*Source material:*
◆ ◆ ◆ ◆ ◆

/-- Vectors X1, X7 and X9, step 2: the dispatch of the three latches. -/
theorem test_dispatch_of_latches :
    endsIn { start 0o17 [] [(.pc, 0o1002)] vectorTable with req := { noRequests with busError := true } } 0o340
      [(.pc, 0o4000), (.sp, 0o774)] [(0o774, 0o1002), (0o776, 0o17)] = true ∧
    endsIn { start 5 [] [(.pc, 0o1002)] vectorTable with req := { noRequests with reserved := true } } 0o341
      [(.pc, 0o4010), (.sp, 0o774)] [(0o774, 0o1002), (0o776, 5)] = true ∧
    endsIn { start 0o20 [] [(.pc, 0o1002)] vectorTable with req := { noRequests with trace := true } } 0o342
      [(.pc, 0o4020), (.sp, 0o774)] [(0o774, 0o1002), (0o776, 0o20)] = true := by decide

/-- Vectors X9, X10, X12: the trace request follows an instruction that completes with T set, but not an abandoned
one, and not RTT. -/
theorem test_trace_request :
    after (start 0o20 [0o005200] [] []) (fun t => t.req.trace) = true ∧
    after (start 0o20 [0o005737, 0o160000] [] []) (fun t => !t.req.trace && t.req.busError) = true ∧
    after (start 0 [0o000006] [(.sp, 0o774)] [(0o774, 0o3000), (0o776, 0o20)]) (fun t =>
      !t.req.trace && decide (t.psw = 0o20)) = true ∧
    after (start 0 [0o000002] [(.sp, 0o774)] [(0o774, 0o3000), (0o776, 0o20)]) (fun t =>
      t.req.trace && decide (t.psw = 0o20)) = true := by decide

/-- Vectors X14, X15 and X16: bit 7 masks, bits 6:5 do not, and IRQ1 goes first. -/
theorem test_interrupts :
    after { start 0o200 [0o005200] [] vectorTable with req := { noRequests with irq2 := true } }
      (fun t => shows t 0o200 [(.r0, 1), (.pc, 0o1002)] [] && t.req.irq2) = true ∧
    after { start 0o140 [0o005200] [] vectorTable with req := { noRequests with irq2 := true } }
      (fun t => shows t 0o200 [(.pc, 0o5000)] [(0o774, 0o1000), (0o776, 0o140)] && !t.req.irq2) = true ∧
    after { start 1 [0o005200] [] vectorTable with req := { noRequests with irq1 := true, irq2 := true, virq := some 0o60 } }
      (fun t => shows t 0o200 [(.pc, 0o5200)] [] && !t.req.irq1 && t.req.irq2 && decide (t.req.virq = some 0o60)) = true := by
  decide

/-- Vectors X19 to X22: idle, resumed, and a wait that a masked request ends. -/
theorem test_idle :
    after { start 1 [] [] [] with runState := .halted } (fun t => decide (t.runState = .halted)) = true ∧
    after { start 1 [] [(.pc, 0o1002)] vectorTable with runState := .halted, req := { noRequests with irq2 := true } }
      (fun t => decide (t.runState = .running) && shows t 0o200 [(.pc, 0o5000)] [(0o774, 0o1002)]) = true ∧
    after { start 0o200 [] [] [] with runState := .halted, req := { noRequests with irq2 := true } }
      (fun t => decide (t.runState = .halted)) = true ∧
    after { start 0o200 [] [] [] with runState := .waiting, req := { noRequests with irq2 := true } }
      (fun t => decide (t.runState = .running) && t.req.irq2 && shows t 0o200 [(.pc, 0o1000)] []) = true := by decide

/-- Vectors X23 and X24: a double bus error keeps PC, with SP decremented. -/
theorem test_double_bus_error :
    (match step (start 0 [3] [(.sp, 0o160004)] []) with
      | .fault (.doubleBusError t) => shows t 0 [(.sp, 0o160002), (.pc, 0o1002)] []
      | _ => false) = true ∧
    (match step (start 1 [3] [(.sp, 2)] []) with
      | .fault (.doubleBusError t) => shows t 1 [(.sp, 0o177776), (.pc, 0o1002)] [(0, 1)]
      | _ => false) = true := by decide

/-! ## Memory (95_test_vectors.md, section 4.1) -/

/-- Vectors M1 to M5. -/
theorem test_memory_accesses :
    ((start 0 [] [] [(0o2000, 0o123456)]).load .byte 0o2000).1 = some 0o056 ∧
    ((start 0 [] [] [(0o2000, 0o123456)]).load .byte 0o2001).1 = some 0o247 ∧
    (((start 0 [] [] [(0o2000, 0o52525)]).store .byte 0o2001 0o377).2.load .word 0o2000).1 = some 0o177525 ∧
    ((start 0 [] [] [(0o2000, 0o52525)]).load .word 0o2001).1 = some 0o52525 ∧
    (({ start 0 [] [] [] with params := { ramParams with oddWordAccess := .busError } } : State).load .word 0o2001).1 = none ∧
    ((start 0 [] [] []).load .word 0o160000).1 = none ∧ ((start 0 [] [] []).store .word 0o160000 1).1 = false := by decide

/-- Vector M6: a write to ROM changes nothing and is no error. -/
theorem test_rom_write : State.reset.store .word 0o100000 0o1234 = (true, State.reset) := by decide

/-- Vector M8: the address and the lane of a byte write to a device. -/
theorem test_device_byte_lane :
    writeAddr .byte 0o177715 = 0o177715 ∧ writeLane .byte 0o177715 0o252 = 0o125000 ∧ writeLane .byte 0o177714 0o252 = 0o252 := by
  decide

/-- Vector M11: an address of the I/O range without a device falls through to the map. -/
theorem test_io_range_falls_through :
    (({ start 0 [] [] [] with params := { ramParams with maps := [[⟨.ram, 0, 0o200000, 0⟩]] } } : State).store .word 0o177000
      0o1234).1 = true := by decide

/-- The canonical form: writing what an unlisted cell reads as removes the entry; cells rise. -/
theorem test_memory_canonical :
    (Memory.set [(2, 5)] 2 0) = [] ∧ (Memory.set [(2, 5)] 1 7) = [(1, 7), (2, 5)] ∧
      (Memory.set [(1, 7), (2, 5)] 3 9) = [(1, 7), (2, 5), (3, 9)] ∧ Memory.wf [(2, 5), (1, 7)] = false ∧
      Memory.wf [(1, 0)] = false := by decide

/-! ## Reset (70_reset_and_hazards.md R450, program P0) -/

/-- Power-on with the draw that State.reset names, and nothing in RAM. -/
theorem test_power_on_gives_reset :
    ({ State.reset with devLog := [] } : State).powerOn ⟨0, 0, 0, 0, 0, 0, resetSp, []⟩ = State.reset := by rfl

/-- R364, R85: ROM is loaded before the first step, and only where no map places RAM. -/
theorem test_load_rom_before_the_first_step :
    (State.reset.loadRom [(0o100000, 7), (0o1000, 8)]).mem = [(0o100000, 7)] ∧
      ({ State.reset with cpuTime := 1 } : State).loadRom [(0o100000, 7)] = { State.reset with cpuTime := 1 } := by decide

/-- R310: a second virtual request replaces the vector of the first. -/
theorem test_second_virtual_request :
    (hostAct (.raiseVirq 0o274) (hostAct (.keyPress 0o60) State.reset)).req = { noRequests with virq := some 0o274 } := by
  decide

/-- Program P0: the first instruction after reset, MOV #1000, SP in ROM. -/
theorem test_first_instruction_after_reset :
    after (place State.reset [(0o100000, 0o012706), (0o100002, 0o001000)])
      (fun t => shows t 0o340 [(.sp, 0o1000), (.pc, 0o100004)] [] && decide (t.cpuTime = 1)) = true := by decide

/-- A word placed where the next step fetches is the instruction that runs. -/
theorem test_with_fetch_word :
    after (State.reset.withFetchWord 16 0o005200) (fun t => shows t 0o340 [(.r0, 1), (.pc, 0o100002)] []) = true := by
  decide

/-! ## Floppy (95_test_vectors.md, section 4.2; the constants of the example are the defaults) -/

/-- The floppy constants of State.reset on its clock. -/
def floppyClock : FloppyParams := defaultParams.floppyParams

/-- R363 and the example's numbers at 3 MHz: 64 microseconds a word are 192 ticks, 2 ms are 6000. -/
theorem test_clock_conversion :
    floppyClock.ticksPerWord = 192 ∧ floppyClock.ticksPerIndexHole = 6000 ∧ nsToTicks 3000000 64000 = 192 ∧
      ticksToNs 3000000 192 = 64000 ∧ nsToTicks 4000000 64000 = 256 := by decide

/-- Vectors F1 to F8. -/
theorem test_floppy_rotation :
    ([0, 191, 192, 5999, 6000, 599999, 600000, 1200191].map fun t => (headPos floppyClock t, indexActive floppyClock t)) =
      [(0, true), (0, true), (1, true), (31, true), (31, false), (3124, false), (0, true), (0, true)] := by decide

/-- The image offsets of section 4.2 and the last track of an 819200-byte image. -/
theorem test_floppy_offsets :
    imageOffset 0 0 1 = 0 ∧ imageOffset 0 0 10 = 4608 ∧ imageOffset 0 1 1 = 5120 ∧ imageOffset 1 0 1 = 10240 ∧
      imageOffset 79 1 3 = 815104 ∧ lastTrackOf (List.replicate 20480 0) = 1 := ⟨by decide, by decide, by decide, by decide, by decide, by
        unfold lastTrackOf; rw [List.length_replicate]; decide⟩

/-- R387, R390: select drive A and the motor; a drive with the head on track 0 says so, and the index pulse shows. -/
theorem test_floppy_control :
    (((Floppy.powerOn.write floppyClock 0 0 false 0o21).2.read floppyClock 0 0).1 = some 0o100001) ∧
      ((Floppy.powerOn.write floppyClock 0 0 true 0o21).1 = false) := by decide

/-- R387: the lowest of several set select bits, each at its own place. -/
theorem test_floppy_select_bits :
    selectOf floppyClock 0o14 = some .c ∧ selectOf floppyClock 0o20 = none ∧
      selectOf { floppyClock with selectA := 9, selectC := 7, selectD := 2 } 0o1204 = some .d := by decide

/-- A controller with a drive of four raw words selected, and the parameters of such a track. -/
def shortTrack : FloppyParams := { floppyClock with wordsPerTrack := 4 }
def smallFloppy (protect : Bool) : Floppy :=
  { Floppy.powerOn with
    selected := some .b
    driveB := { FloppyDrive.empty with image := some [], writeProtect := protect, buffer := fillWords 4 0o123456 } }

/-- R380, R394, R395: an access that is rejected, a byte write, ends a write that is due, and the drive is flushed. -/
theorem test_floppy_end_of_write :
    (let f := ((smallFloppy false).write shortTrack 1 0 false 0o1234).2
     let g := (f.write shortTrack 1 384 true 0).2
     (f.writeState, f.driveB.dirty, g.writeState, g.driveB.dirty)) = (.writing, true, .idle, false) := by decide

/-! ## IDE (95_test_vectors.md, section 4.3) -/

/-- An interface with a small drive, geometry 1024, 16, 63. -/
def disk : IdeInterface :=
  { IdeInterface.blank with
    drive := some ⟨1024, 16, 63, 1032192, [], [], []⟩, geometry := ⟨1024, 16, 63⟩
    status := { bsy := false, drdy := true, drq := false, err := false } }

/-- Vector D2: cylinder 2, head 3, sector 4. -/
theorem test_ide_chs : ({ disk with cylLow := 2, driveHead := 3, sectorNumber := 4 } : IdeInterface).lba defaultIde = 2208 := by
  decide

/-- Vectors D3 and D4: sector number 0, and an unsupported code, abort. -/
theorem test_ide_abort :
    ((({ disk with cylLow := 2, driveHead := 3, sectorCount := 1 } : IdeInterface).command defaultIde 0x20).error = 0x04) ∧
    ((({ disk with cylLow := 2, driveHead := 3, sectorCount := 1 } : IdeInterface).command defaultIde 0x20).status =
      ⟨false, true, false, true⟩) ∧
    ((disk.command defaultIde 0xff).status = ⟨false, true, false, true⟩) := by decide

/-- Vectors D6 and D7: a read of the data register, and one with DRQ clear. -/
theorem test_ide_data :
    (({ disk with status := ⟨false, true, true, false⟩, buf := [0, 0, 0x34, 0x12], off := 2, fin := 512 } : IdeInterface).readData
      defaultIde).1 = some 0x1234 ∧
    (({ disk with status := ⟨false, true, true, false⟩, buf := [0, 0, 0x34, 0x12], off := 2, fin := 512 } : IdeInterface).readData
      defaultIde).2.off = 4 ∧
    disk.readData defaultIde = (none, disk) := by decide

/-- R430: (2 - 4) mod 256 when the count was rewritten during a transfer; R425, D40: a CHS sector number of 0 aborts
a read between its blocks. -/
theorem test_ide_end_of_transfer :
    (({ disk with endFn := .readNext, blk := 4, sectorCount := 2, driveHead := 0x40 } : IdeInterface).endTransfer
      defaultIde).sectorCount = 254 ∧
    (({ disk with endFn := .readNext, blk := 1, sectorCount := 2 } : IdeInterface).endTransfer defaultIde).status =
      ⟨false, true, false, true⟩ := by decide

◆ ◆ ◆ ◆ ◆

*Task item:* Return the lines exactly as they stand, please. Start at the top of the material and finish with the line where "[(.pc, 0o4000), (.sp, 0o774)]" appears.

*Answer to this problem:*
/-- Vectors X1, X7 and X9, step 2: the dispatch of the three latches. -/
theorem test_dispatch_of_latches :
    endsIn { start 0o17 [] [(.pc, 0o1002)] vectorTable with req := { noRequests with busError := true } } 0o340
      [(.pc, 0o4000), (.sp, 0o774)] [(0o774, 0o1002), (0o776, 0o17)] = true ∧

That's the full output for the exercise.